2.x shingle aggregation feature is lost in 5.x?


(Ray33) #1

In ES2.x, a string field with shingle analyzer (see below mapping) was able to produce a nested term aggregation, where the nested aggregation produced the most common phrases (due to shingle analyzer).
For example, for data:
Country, data
US, donald trump
US, donald duck
US, donald duck
US, donald trump
US, donald trump

The query would be able to retrieve that donald trump is the most searched term in US and donald duck is the second .

In ES5 where a field can be either text or keyword, it limits the query options to be either:

  • keyword field - Top hits word - a single word aggregation, which means that on the above example it will show only donald as the most search word.
  • text field (where it enables single analyzer) - it doesn't allow aggregation.

Any suggestion how to achieve a top searches aggregation for phrases in ES5 ?

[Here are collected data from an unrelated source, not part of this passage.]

-- ==== Sys2Proof/Laws/HostPort.lean ====
section
/-! SUPPORT. Laws/HostPort.lean: what a host access names, and all that a host step can do (20_memory.md R80-R92). -/

namespace Sys2Proof.Machine

/-- Every register is found at its own offset. -/
@[simp] theorem regAt_offset (r : Reg) : regAt r.offset = some r := by
  cases r <;> first | rfl | (rename_i k; fin_cases k <;> rfl)

theorem regAt_some {o : Word} {r : Reg} (h : regAt o = some r) : o = r.offset := by
  have := List.find?_some h
  exact (of_decide_eq_true this).symm

/-- Register offsets are the word-aligned offsets below 0x78 (20_memory.md R80). -/
theorem offset_lt (r : Reg) : r.offset.toNat < 0x78 ∧ r.offset.toNat % 4 = 0 := by
  cases r <;> first | decide | (rename_i k; fin_cases k <;> decide)

theorem regAt_none {o : Word} : regAt o = none ↔ ¬ (o.toNat < 0x78 ∧ o.toNat % 4 = 0) := by
  constructor
  · intro h hc
    obtain ⟨h1, h2⟩ := hc
    obtain ⟨q, hq⟩ : ∃ q, o.toNat = 4 * q := ⟨o.toNat / 4, by omega⟩
    have hq30 : q < 30 := by omega
    have ho : o = BitVec.ofNat 32 (4 * q) := by rw [← hq]; simp
    subst ho
    clear h1 h2 hq
    interval_cases q <;> revert h <;> decide
  · intro h
    cases hr : regAt o with
    | none => rfl
    | some r => exact absurd (regAt_some hr ▸ offset_lt r) h

theorem bytes_pos (n : AccessSize) : 0 < n.bytes := by cases n <;> decide

/-- A buffer window begins at a multiple of every access size, so alignment may be read off either offset. -/
theorem align_base {n : AccessSize} {x k : Nat} (h : 4 * k ≤ x) : (x - 4 * k) % n.bytes = 0 ↔ x % n.bytes = 0 := by
  cases n <;> simp only [AccessSize.bytes] <;> omega

theorem bufferTarget_none (c : Config) (b : BufferId) (a n : Nat) :
    bufferTarget c b a n = none ↔ ¬ (a % n = 0 ∧ a + n ≤ capOf c b) := by
  unfold bufferTarget
  split
  · rename_i h; exact ⟨fun e => (by cases e), fun e => absurd h e⟩
  · rename_i h; exact ⟨fun _ => h, fun _ => rfl⟩

/-- An access resolves to nothing exactly when it is not well placed (20_memory.md R80, R86, R88). -/
theorem resolve_none (c : Config) (o : Word) (n : AccessSize) :
    resolve c o n = none ↔ ¬ wellPlaced c o.toNat n.bytes := by
  have hb := bytes_pos n
  have hw : n.bytes = 4 ↔ n = .word := by cases n <;> decide
  unfold resolve wellPlaced
  split
  · rename_i h1
    split
    · rename_i h2
      rw [Option.map_eq_none_iff, regAt_none, hw]
      constructor
      · rintro h (h' | h' | h') <;> [exact h ⟨h'.1, h'.2.2⟩; omega; omega]
      · intro h h'; exact h (.inl ⟨h'.1, h2, h'.2⟩)
    · rename_i h2
      simp only [true_iff]
      rintro (h' | h' | h') <;> [exact h2 (hw.1 h'.2.1); omega; omega]
  · split
    · simp only [true_iff]; omega
    · split
      · rw [bufferTarget_none]
        simp only [capOf]
        have := align_base (n := n) (x := o.toNat) (k := 0x400000) (by omega)
        norm_num at this
        rw [this]
        omega
      · split
        · rw [bufferTarget_none]
          simp only [capOf]
          have := align_base (n := n) (x := o.toNat) (k := 0x800000) (by omega)
          norm_num at this
          rw [this]
          omega
        · simp only [true_iff]; omega

/-- A whole-word access at a register's offset names that register (10_state.md R40). -/
@[simp] theorem resolve_offset (c : Config) (r : Reg) : resolve c r.offset .word = some (.reg r) := by
  have := (offset_lt r).1
  unfold resolve
  rw [if_pos (by omega), if_pos rfl, regAt_offset]
  rfl

theorem resolve_reg {c : Config} {o : Word} {n : AccessSize} {r : Reg} (h : resolve c o n = some (.reg r)) :
    o = r.offset ∧ n = .word := by
  unfold resolve bufferTarget at h
  split at h
  · split at h
    · rename_i hn
      simp only [Option.map_eq_some_iff, Target.reg.injEq] at h
      obtain ⟨r', hr, rfl⟩ := h
      exact ⟨regAt_some hr, hn⟩
    · cases h
  · split at h
    · cases h
    · split at h
      · split at h <;> cases h
      · split at h
        · split at h <;> cases h
        · cases h

/-- A buffer access lies inside the buffer's capacity and is aligned (20_memory.md R86). -/
theorem resolve_buffer_inv {c : Config} {o : Word} {n : AccessSize} {b : BufferId} {a : Nat}
    (h : resolve c o n = some (.buffer b a)) : a % n.bytes = 0 ∧ a + n.bytes ≤ capOf c b := by
  unfold resolve bufferTarget at h
  split at h
  · split at h
    · simp at h
    · cases h
  · split at h
    · cases h
    · split at h
      · split at h
        · rename_i hp; cases h; exact hp
        · cases h
      · split at h
        · split at h
          · rename_i hp; cases h; exact hp
          · cases h
        · cases h

theorem bufferOffset_toNat (b : BufferId) {a : Nat} (h : a < 2 ^ 24) :
    (bufferOffset b a).toNat = (match b with | .input => 0x01000000 | .output => 0x02000000) + a := by
  cases b <;> simp only [bufferOffset, BitVec.toNat_ofNat] <;> omega

/-- An aligned access inside the capacity names its buffer and offset (20_memory.md R80, R86). -/
theorem resolve_bufferOffset {c : Config} {b : BufferId} {a : Nat} {n : AccessSize} (hc : c.wf = true)
    (ha : a % n.bytes = 0) (hl : a + n.bytes ≤ capOf c b) :
    resolve c (bufferOffset b a) n = some (.buffer b a) := by
  have hb := bytes_pos n
  simp only [Config.wf, Bool.and_eq_true, decide_eq_true_eq] at hc
  have h24 : a < 2 ^ 24 := by cases b <;> simp only [capOf] at hl <;> omega
  have ho := bufferOffset_toNat b h24
  cases b
  · simp only at ho
    unfold resolve bufferTarget
    rw [if_neg (by omega), if_neg (by omega), if_pos (by omega), ho, Nat.add_sub_cancel_left, if_pos ⟨ha, hl⟩]
  · simp only at ho
    unfold resolve bufferTarget
    rw [if_neg (by omega), if_neg (by omega), if_neg (by omega), if_pos (by omega), ho, Nat.add_sub_cancel_left,
      if_pos ⟨ha, hl⟩]

/-- The value of a little-endian read (20_memory.md R82). -/
theorem leValue_eq_sum (s : State) (b : BufferId) (a n : Nat) :
    leValue s b a n = ∑ i ∈ Finset.range n, (byteAt s b (a + i)).toNat * 2 ^ (8 * i) := by
  induction n with
  | zero => rfl
  | succ n ih => rw [leValue, ih, Finset.sum_range_succ]

theorem leValue_lt (s : State) (b : BufferId) (a n : Nat) : leValue s b a n < 2 ^ (8 * n) := by
  induction n with
  | zero => simp [leValue]
  | succ n ih =>
    have hb : (byteAt s b (a + n)).toNat ≤ 255 := by have := (byteAt s b (a + n)).isLt; omega
    have : (byteAt s b (a + n)).toNat * 2 ^ (8 * n) ≤ 255 * 2 ^ (8 * n) := Nat.mul_le_mul_right _ hb
    have e : 2 ^ (8 * (n + 1)) = 256 * 2 ^ (8 * n) := by rw [Nat.mul_add, Nat.pow_add]; ring
    rw [leValue, e]
    omega

/-- All that a host read can do: set the response, and ACCESS_ERR when it is rejected. -/
theorem hostRead_cases (s : State) (o : Word) (n : AccessSize) :
    (∃ t, resolve s.cfg o n = some t ∧ (s.busy = true → readableWhileBusy t = true) ∧
      hostRead s o n = { s with resp := some (targetRead s n t) }) ∨
    hostRead s o n = { s with intStatus := pend s.intStatus .accessErr, resp := some 0 } := by
  unfold hostRead
  split
  · right; rfl
  · rename_i t ht
    split
    · right; rfl
    · rename_i hb
      left
      refine ⟨t, ht, fun h => ?_, rfl⟩
      simpa [h] using hb

/-- All that a host write can do: a register's effect, a buffer store, an overrun or a rejection. -/
theorem hostWrite_cases (s : State) (o : Word) (n : AccessSize) (d : Word) :
    (∃ r, resolve s.cfg o n = some (.reg r) ∧
      (s.busy = true → r = .intEnable ∨ r = .intStatus) ∧
      hostWrite s o n d = { regWrite s r d with resp := none }) ∨
    (∃ b a, resolve s.cfg o n = some (.buffer b a) ∧ s.busy = false ∧
      hostWrite s o n d = { s.withBuffer b (storeLE (bufferOf s b) a d n.bytes) with resp := none }) ∨
    (s.busy = true ∧ hostWrite s o n d = { s with intStatus := pend s.intStatus .cmdOverrun, resp := none }) ∨
    hostWrite s o n d = { s with intStatus := pend s.intStatus .accessErr, resp := none } := by
  unfold hostWrite
  split
  · right; right; right; rfl
  · rename_i t ht
    split
    · rename_i hb
      simp only [Bool.and_eq_true, decide_eq_true_eq] at hb
      right; right; left
      exact ⟨hb.1, rfl⟩
    · rename_i h1
      split
      · right; right; right; rfl
      · rename_i h2
        cases t with
        | reg r =>
          left
          refine ⟨r, ht, fun h => ?_, rfl⟩
          rw [h] at h2
          cases r <;> simp_all [writableWhileBusy]
        | buffer b a =>
          right; left
          have hbusy : s.busy = false := by
            cases hb : s.busy with
            | false => rfl
            | true => simp [hb, writableWhileBusy] at h2
          refine ⟨b, a, ht, hbusy, ?_⟩
          cases b <;> rfl

end Sys2Proof.Machine
end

This is the sample of shingle definition in 2.x :

{
"mappings": {
"searches": {
"properties": {
"q": {
"type": "string",
"analyzer": "shingle_analyzer"
}
}
}
},
"settings": {
"analysis": {
"filter": {
"shingle_filter": {
"type": "shingle",
"max_shingle_size": 4,
"min_shingle_size": 2
}
},
"analyzer": {
"shingle_analyzer": {
"filter": ["lowercase",
"shingle_filter"],
"type": "custom",
"tokenizer": "standard"
}
}
}
}
}

The nested aggregation would be similar to this:

{
"query" : {
"match_all" : { }
},
"aggregations" : {
"countries" : {
"terms" : {
"field" : "country"
},
"aggregations" : {
"top_searches" : {
"terms" : {
"field" : "q",
"size" : 3,
"min_doc_count" : 2,
"include" : ".{4,35}"
}
}
}
}
}
}


(system) #2

This topic was automatically closed 28 days after the last reply. New replies are no longer allowed.